Ruth Waithera

Personal information
- Born: August 17, 1958 (age 67) Shamata, Kenya

Sport
- Sport: Track and field

Medal record
Representing Kenya
African Championships
| Silver medal – second place | 1979 Dakar | 4×400 m |
| Bronze medal – third place | 1979 Dakar | 200 m |

= Ruth Waithera =

Kenyan sprinter

Ruth Waithera Nganga (born August 17, 1958) is a retired sprinter from Kenya.

Waithera won bronze over 200 metres at the 1978 All-Africa games and 1979 African Championships. Waithera won twice three sprint events (100, 200 and 400 meters) at the East and Central African Championships; in 1977 and 1979.

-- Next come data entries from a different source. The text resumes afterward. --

-- ==== Sys2Proof/Laws/Ops.lean ====
section
/-! SUPPORT. One lemma per shared operation that says everything it can do: if it answers a value and a state, then how
they arise. A proof about an instruction cites these and does not unfold the operation. -/

namespace Sys2Proof.Machine

/-! ### Outcomes -/

theorem Res.bind_ok {α β : Type} {x : Res α} {k : α → State → Res β} {b : β} {t : State} (h : x.bind k = .ok b t) :
    ∃ a s, x = .ok a s ∧ k a s = .ok b t := by
  cases x with
  | ok a s => exact ⟨a, s, rfl, h⟩
  | raise r s => simp [Res.bind] at h
  | fault f => simp [Res.bind] at h
  | refuse r => simp [Res.bind] at h

theorem Res.bind_raise {α β : Type} {x : Res α} {k : α → State → Res β} {r : Result} {t : State}
    (h : x.bind k = .raise r t) : x = .raise r t ∨ ∃ a s, x = .ok a s ∧ k a s = .raise r t := by
  cases x with
  | ok a s => exact .inr ⟨a, s, rfl, h⟩
  | raise r' s => exact .inl (by simpa [Res.bind] using h)
  | fault f => simp [Res.bind] at h
  | refuse r => simp [Res.bind] at h

theorem Res.cannotFail_ok {α : Type} {x : Res α} {a : α} {t : State} (h : x.cannotFail = .ok a t) : x = .ok a t := by
  cases x <;> simp_all [Res.cannotFail]

theorem Res.cannotFail_raise {α : Type} {x : Res α} {r : Result} {t : State} : x.cannotFail ≠ .raise r t := by
  cases x <;> simp [Res.cannotFail]

/-- A command that has a next state ended with a value or with an error result. -/
theorem Res.finish_next {α : Type} {f : α → Result} {x : Res α} {t : State} (h : x.finish f = .next t) :
    (∃ a s, x = .ok a s ∧ t = s.withResult (f a)) ∨ ∃ r s, x = .raise r s ∧ t = s.withResult r := by
  cases x with
  | ok a s => exact .inl ⟨a, s, rfl, by simpa [Res.finish] using h.symm⟩
  | raise r s => exact .inr ⟨r, s, rfl, by simpa [Res.finish] using h.symm⟩
  | fault f => simp [Res.finish] at h
  | refuse r => simp [Res.finish] at h

theorem Res.finishDevice_next {x : Res Unit} {t : State} (h : x.finishDevice = .next t) :
    (∃ u, x = .ok u t) ∨ ∃ r, x = .raise r t := by
  cases x with
  | ok u s => exact .inl ⟨u, by simp_all [Res.finishDevice]⟩
  | raise r s => exact .inr ⟨r, by simp_all [Res.finishDevice]⟩
  | fault f => simp [Res.finishDevice] at h
  | refuse r => simp [Res.finishDevice] at h

@[simp] theorem requireValid_of_valid {α : Type} {s : State} (h : s.q.valid = true) (x : Res α) :
    requireValid s x = x := by simp [requireValid, h]

@[simp] theorem requireValid_of_not {α : Type} {s : State} (h : s.q.valid = false) (x : Res α) :
    requireValid s x = .refuse .queueNotValid := by simp [requireValid, h]

theorem requireValid_ok {α : Type} {s : State} {x : Res α} {a : α} {t : State} (h : requireValid s x = .ok a t) :
    s.q.valid = true ∧ x = .ok a t := by
  cases hv : s.q.valid <;> simp_all [requireValid]

theorem requireValid_raise {α : Type} {s : State} {x : Res α} {r : Result} {t : State}
    (h : requireValid s x = .raise r t) : s.q.valid = true ∧ x = .raise r t := by
  cases hv : s.q.valid <;> simp_all [requireValid]

theorem requireSlot_eq {α : Type} {slot : Nat} {s : State} (hv : s.q.valid = true) (hs : slot < s.cfg.n) (x : Res α) :
    requireSlot slot s x = x := by simp [requireSlot, requireValid, hv, hs]

theorem requireSlot_ok {α : Type} {slot : Nat} {s : State} {x : Res α} {a : α} {t : State}
    (h : requireSlot slot s x = .ok a t) : s.q.valid = true ∧ slot < s.cfg.n ∧ x = .ok a t := by
  obtain ⟨hv, h⟩ := requireValid_ok h
  split at h
  · next hs => exact ⟨hv, hs, h⟩
  · cases h

theorem requireSlot_raise {α : Type} {slot : Nat} {s : State} {x : Res α} {r : Result} {t : State}
    (h : requireSlot slot s x = .raise r t) : s.q.valid = true ∧ slot < s.cfg.n ∧ x = .raise r t := by
  obtain ⟨hv, h⟩ := requireValid_raise h
  split at h
  · next hs => exact ⟨hv, hs, h⟩
  · cases h

/-! ### Memory -/

theorem memWrite_ok {a : Nat} {bs : List Byte} {s t : State} {u : Unit} (h : memWrite a bs s = .ok u t) :
    a + bs.length ≤ dmaSpace ∧ t = s.withMem (storeBytes s.mem a bs) := by
  simp only [memWrite] at h
  split at h
  · next hb => exact ⟨hb, by simpa using h.symm⟩
  · cases h

theorem memWrite_not_raise {a : Nat} {bs : List Byte} {s t : State} {r : Result} : memWrite a bs s ≠ .raise r t := by
  simp only [memWrite]; split <;> simp

theorem memRead_ok {a n : Nat} {s t : State} {b : Bytes n} (h : memRead a n s = .ok b t) :
    a + n ≤ dmaSpace ∧ b.val = readBytes s.mem a n ∧ t = s := by
  simp only [memRead] at h
  split at h
  · next hb => cases h; exact ⟨hb, rfl, rfl⟩
  · cases h

theorem readEntries_ok {base count : Nat} {s t : State} {es : List (Word × BitVec 16)}
    (h : readEntries base count s = .ok es t) :
    base + 40 * nrec count ≤ dmaSpace ∧ es = (List.range count).map (entryInMem s.mem base) ∧ t = s := by
  simp only [readEntries] at h
  split at h
  · next hb => cases h; exact ⟨hb, rfl, rfl⟩
  · cases h

theorem readEntries_not_raise {base count : Nat} {s t : State} {r : Result} : readEntries base count s ≠ .raise r t := by
  simp only [readEntries]; split <;> simp

/-- An entry read back depends on the bytes of its record only. -/
theorem entryInMem_congr {m m' : Memory} {base e : Nat}
    (h : ∀ c, base + 40 * (e / 4) ≤ c → c < base + 40 * (e / 4) + 40 → readByte m c = readByte m' c) :
    entryInMem m base e = entryInMem m' base e := by
  simp only [entryInMem, readBytes_congr h]

/-! ### Scatter-gather records -/

theorem writeRecords_not_raise {base : Nat} {es : List (Word × BitVec 16)} {k r : Nat} {s t : State} {x : Result} :
    writeRecords base es k r s ≠ .raise x t := by
  induction k generalizing r s with
  | zero => simp [writeRecords]
  | succ k ih =>
    intro h
    rcases Res.bind_raise h with h | ⟨_, _, _, h⟩
    · exact memWrite_not_raise h
    · exact ih h

/-- Writing records changes memory alone, and only the bytes of those records. -/
theorem writeRecords_ok {base : Nat} {es : List (Word × BitVec 16)} {k r : Nat} {s t : State} {u : Unit}
    (h : writeRecords base es k r s = .ok u t) :
    t = s.withMem t.mem ∧ (s.mem.wf → t.mem.wf) ∧
      (∀ c, c < base + 40 * r ∨ base + 40 * (r + k) ≤ c → readByte t.mem c = readByte s.mem c) ∧
      ∀ i, r ≤ i → i < r + k → readBytes t.mem (base + 40 * i) 40 = (encSg (sgRecordAt es i)).val := by
  induction k generalizing r s with
  | zero => cases h; exact ⟨rfl, id, fun _ _ => rfl, fun i h1 h2 => by omega⟩
  | succ k ih =>
    obtain ⟨_, s1, h1, h2⟩ := Res.bind_ok h
    obtain ⟨hb, rfl⟩ := memWrite_ok h1
    obtain ⟨e1, e2, e3, e4⟩ := ih h2
    have hl : (encSg (sgRecordAt es r)).val.length = 40 := (encSg (sgRecordAt es r)).property
    rw [State.withMem_withMem] at e1
    simp only [State.withMem_mem] at e2 e3
    have hw' : s.mem.wf → t.mem.wf := fun hw => e2 (wf_storeBytes hw hb)
    refine ⟨e1, hw', fun c hc => ?_, fun i h1 h2 => ?_⟩
    · rw [e3 c (by omega), readByte_storeBytes_outside _ (by omega)]
    · rcases Nat.eq_or_lt_of_le h1 with rfl | hlt
      · rw [readBytes_congr (m' := storeBytes s.mem (base + 40 * r) (encSg (sgRecordAt es r)).val)
          fun c h3 h4 => e3 c (.inl (by omega))]
        have := readBytes_storeBytes_self s.mem (base + 40 * r) (encSg (sgRecordAt es r)).val
        rwa [hl] at this
      · exact e4 i hlt (by omega)

/-- Records that end inside the DMA space are written. -/
theorem writeRecords_completes {base : Nat} {es : List (Word × BitVec 16)} {k r : Nat} {s : State}
    (h : base + 40 * (r + k) ≤ dmaSpace) : ∃ t, writeRecords base es k r s = .ok () t := by
  induction k generalizing r s with
  | zero => exact ⟨s, rfl⟩
  | succ k ih =>
    have hl : (encSg (sgRecordAt es r)).val.length = 40 := (encSg (sgRecordAt es r)).property
    obtain ⟨t, ht⟩ := ih (r := r + 1) (s := s.withMem (storeBytes s.mem (base + 40 * r) (encSg (sgRecordAt es r)).val))
      (by omega)
    refine ⟨t, ?_⟩
    rw [writeRecords, memWrite, if_pos (by omega)]
    exact ht

/-- Everything `SG_ACQUIRE` can do (R151). -/
theorem sgAcquire_ok {slot : Nat} {s t : State} {g : Word × Nat} (h : sgAcquire slot s = .ok g t) :
    s.q.valid = true ∧ slot < s.cfg.n ∧ g = (groupAddr s.cfg slot, s.cfg.sgpp) ∧ t = s := by
  obtain ⟨hv, hs, h⟩ := requireSlot_ok h
  cases h; exact ⟨hv, hs, rfl, rfl⟩

/-- Everything `SG_FILL` can do (R152). -/
theorem sgFill_ok {slot : Nat} {es : List (Word × BitVec 16)} {s t : State} {r : Nat × Nat × Word}
    (h : sgFill slot es s = .ok r t) :
    s.q.valid = true ∧ slot < s.cfg.n ∧ pbTag s slot = .none ∧ 1 ≤ es.length ∧ es.length ≤ 4 * s.cfg.sgpp ∧
      r = (es.length, nrec es.length, groupAddr s.cfg slot) ∧
      writeRecords (sgAddr s.cfg slot 0) es (nrec es.length) 0 s = .ok () t := by
  obtain ⟨hv, hs, h⟩ := requireSlot_ok h
  split at h
  · cases h
  · next ht =>
    split at h
    · cases h
    · next hn =>
      obtain ⟨_, s', h1, h2⟩ := Res.bind_ok h
      cases h2
      simp only [bne_iff_ne, ne_eq, Decidable.not_not] at ht
      simp only [decide_eq_true_eq, Bool.or_eq_true, not_or, Nat.not_lt] at hn
      exact ⟨hv, hs, ht, by omega, by omega, rfl, h1⟩

/-! ### Pending-buffer table -/

theorem pbTag_eq_none {s : State} {slot : Nat} : pbTag s slot = .none ↔ pbGet s slot = none := by
  simp only [pbTag]
  split
  · next h => simp [h]
  · next e h => cases hk : e.kind <;> simp [PbKind.tag, h]

/-- Everything `PB_RECORD` can do (R166). -/
theorem pbRecord_ok {slot : Nat} {a : RecordArgs} {s t : State} {u : Unit} (h : pbRecord slot a s = .ok u t) :
    s.q.valid = true ∧ slot < s.cfg.n ∧ recordOperandsOk s.cfg slot a = true ∧ pbGet s slot = none ∧
      t = s.withPb (sparsePut slot (entryOf s.cfg slot a) s.pb) := by
  obtain ⟨hv, hs, h⟩ := requireSlot_ok h
  split at h
  · cases h
  · next ho =>
    split at h
    · cases h
    · next hg => cases h; exact ⟨hv, hs, by simpa using ho, hg, rfl⟩

theorem pbRecord_raise {slot : Nat} {a : RecordArgs} {s t : State} {r : Result} (h : pbRecord slot a s = .raise r t) :
    r = .pbAlreadyInFlight slot ∧ t = s ∧ (pbGet s slot).isSome := by
  obtain ⟨hv, hs, h⟩ := requireSlot_raise h
  split at h
  · cases h
  · split at h
    · next hg => cases h; exact ⟨rfl, rfl, by simp [hg]⟩
    · cases h

theorem entryMappings_ok {e : PbEntry} {s t : State} {ms : List (Word × Nat)} (h : entryMappings e s = .ok ms t) :
    ms = mappingsOf s.mem e ∧ t = s := by
  cases hk : e.kind with
  | single => simp only [entryMappings, hk] at h; cases h; simp [mappingsOf, hk]
  | gather a =>
    simp only [entryMappings, hk] at h
    obtain ⟨es, s', h1, h2⟩ := Res.bind_ok h
    obtain ⟨_, rfl, rfl⟩ := readEntries_ok h1
    cases h2
    simp [mappingsOf, hk, List.map_map, Function.comp_def]

theorem entryMappings_not_raise {e : PbEntry} {s t : State} {r : Result} : entryMappings e s ≠ .raise r t := by
  intro h
  simp only [entryMappings] at h
  split at h
  · cases h
  · rcases Res.bind_raise h with h | ⟨_, _, _, h⟩
    · exact readEntries_not_raise h
    · cases h

/-- A sound entry of a legal queue can be released: its record group lies inside the DMA space. -/
theorem entryMappings_completes {e : PbEntry} {s : State}
    (h : ∀ a, e.kind = .gather a → a.toNat + 40 * nrec e.nent.toNat ≤ dmaSpace) :
    entryMappings e s = .ok (mappingsOf s.mem e) s := by
  cases hk : e.kind with
  | single => simp [entryMappings, mappingsOf, hk]
  | gather a =>
    simp only [entryMappings, mappingsOf, hk]
    rw [readEntries, if_pos (h a hk)]
    simp [Res.bind, List.map_map, Function.comp_def]

/-- Everything `PB_RELEASE` can do (R170). -/
theorem pbRelease_ok {slot : Nat} {s t : State} {r : Word × BitVec 16 × BitVec 14} (h : pbRelease slot s = .ok r t) :
    s.q.valid = true ∧ slot < s.cfg.n ∧ ∃ e, pbGet s slot = some e ∧ r = (e.handle, e.len, e.nent) ∧
      t = (s.withPb (sparseDel slot s.pb)).emitAll (releaseEvents s.mem e) := by
  obtain ⟨hv, hs, h⟩ := requireSlot_ok h
  split at h
  · cases h
  · next e he =>
    obtain ⟨ms, s', h1, h2⟩ := Res.bind_ok h
    obtain ⟨rfl, rfl⟩ := entryMappings_ok h1
    cases h2
    exact ⟨hv, hs, e, he, rfl, rfl⟩

theorem pbRelease_raise {slot : Nat} {s t : State} {r : Result} (h : pbRelease slot s = .raise r t) :
    r = .pbNotInFlight slot ∧ t = s ∧ pbGet s slot = none := by
  obtain ⟨hv, hs, h⟩ := requireSlot_raise h
  split at h
  · next hg => cases h; exact ⟨rfl, rfl, hg⟩
  · next e he =>
    rcases Res.bind_raise h with h | ⟨_, _, _, h⟩
    · exact absurd h entryMappings_not_raise
    · cases h

/-- A live, sound entry is released. -/
theorem pbRelease_completes {slot : Nat} {s : State} {e : PbEntry} (hv : s.q.valid = true) (hs : slot < s.cfg.n)
    (he : pbGet s slot = some e) (hm : ∀ a, e.kind = .gather a → a.toNat + 40 * nrec e.nent.toNat ≤ dmaSpace) :
    pbRelease slot s =
      .ok (e.handle, e.len, e.nent) ((s.withPb (sparseDel slot s.pb)).emitAll (releaseEvents s.mem e)) := by
  rw [pbRelease, requireSlot_eq hv hs, he]
  simp only [entryMappings_completes hm, Res.bind, releaseEvents]

/-! ### Ring -/

/-- Everything `RING_POST` can do (R185). -/
theorem ringPost_ok {desc : Bytes 64} {s t : State} {r : Nat × Bool} (h : ringPost desc s = .ok r t) :
    s.q.valid = true ∧ isFull s = false ∧ slotAddr s.cfg s.q.writeIndex + 64 ≤ dmaSpace ∧
      ∃ s1, s1 = advanceWrite (s.withMem (storeBytes s.mem (slotAddr s.cfg s.q.writeIndex) desc.val)) ∧
        r = (s.q.writeIndex, isFull s1) ∧ t = if isFull s1 then signalStop s1 else s1 := by
  obtain ⟨hv, h⟩ := requireValid_ok h
  split at h
  · cases h
  · next hf =>
    obtain ⟨_, s1, h1, h2⟩ := Res.bind_ok h
    obtain ⟨hb, rfl⟩ := memWrite_ok h1
    refine ⟨hv, by simpa using hf, by rw [← desc.property]; exact hb, _, rfl, ?_⟩
    dsimp only at h2
    split at h2
    · next hfull => cases h2; simp [hfull]
    · next hfull => cases h2; simp [hfull]

theorem ringPost_raise {desc : Bytes 64} {s t : State} {r : Result} (h : ringPost desc s = .raise r t) :
    r = .queueFull ∧ t = s ∧ isFull s = true := by
  obtain ⟨hv, h⟩ := requireValid_raise h
  split at h
  · next hf => cases h; exact ⟨rfl, rfl, hf⟩
  · rcases Res.bind_raise h with h | ⟨_, _, _, h⟩
    · exact absurd h memWrite_not_raise
    · dsimp only at h
      split at h <;> cases h

/-- Everything `RING_ANNOUNCE` can do (R190). -/
theorem ringAnnounce_ok {force : Bool} {s t : State} {c : BitVec 32} (h : ringAnnounce force s = .ok c t) :
    s.q.valid = true ∧
      ((announceDue force s = true ∧ c = s.q.fillCount ∧ t = writeDoorbell s) ∨
        (announceDue force s = false ∧ c = 0 ∧ t = s)) := by
  obtain ⟨hv, h⟩ := requireValid_ok h
  split at h
  · next hd => cases h; exact ⟨hv, .inl ⟨hd, rfl, rfl⟩⟩
  · next hd => cases h; exact ⟨hv, .inr ⟨by simpa using hd, rfl, rfl⟩⟩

She competed at the 1984 Summer Olympics, finishing 8th in 400 metres race and reaching 200 metres semifinals. She became the first African woman to reach 400 metres Olympic final. At the time she was studying at the University of Arizona and she won NCAA Division I Women's Indoor Championship in 400 metres in 1984. At the 2004 Kenyan championships she won three individual gold medals; 100, 200 and 400 metres.

Waithera still holds the Women's 400 metres Kenyan record, 51.56, set in 1984. In 2008 Elizabeth Muthuka broke the record, but tested positive for doping. Thus Waithera's record remains in force. As of 2008, Waithera remains also the latest Kenyan woman to compete 400 metres at the Olympics. Waithera is a former African record holder over 400 metres.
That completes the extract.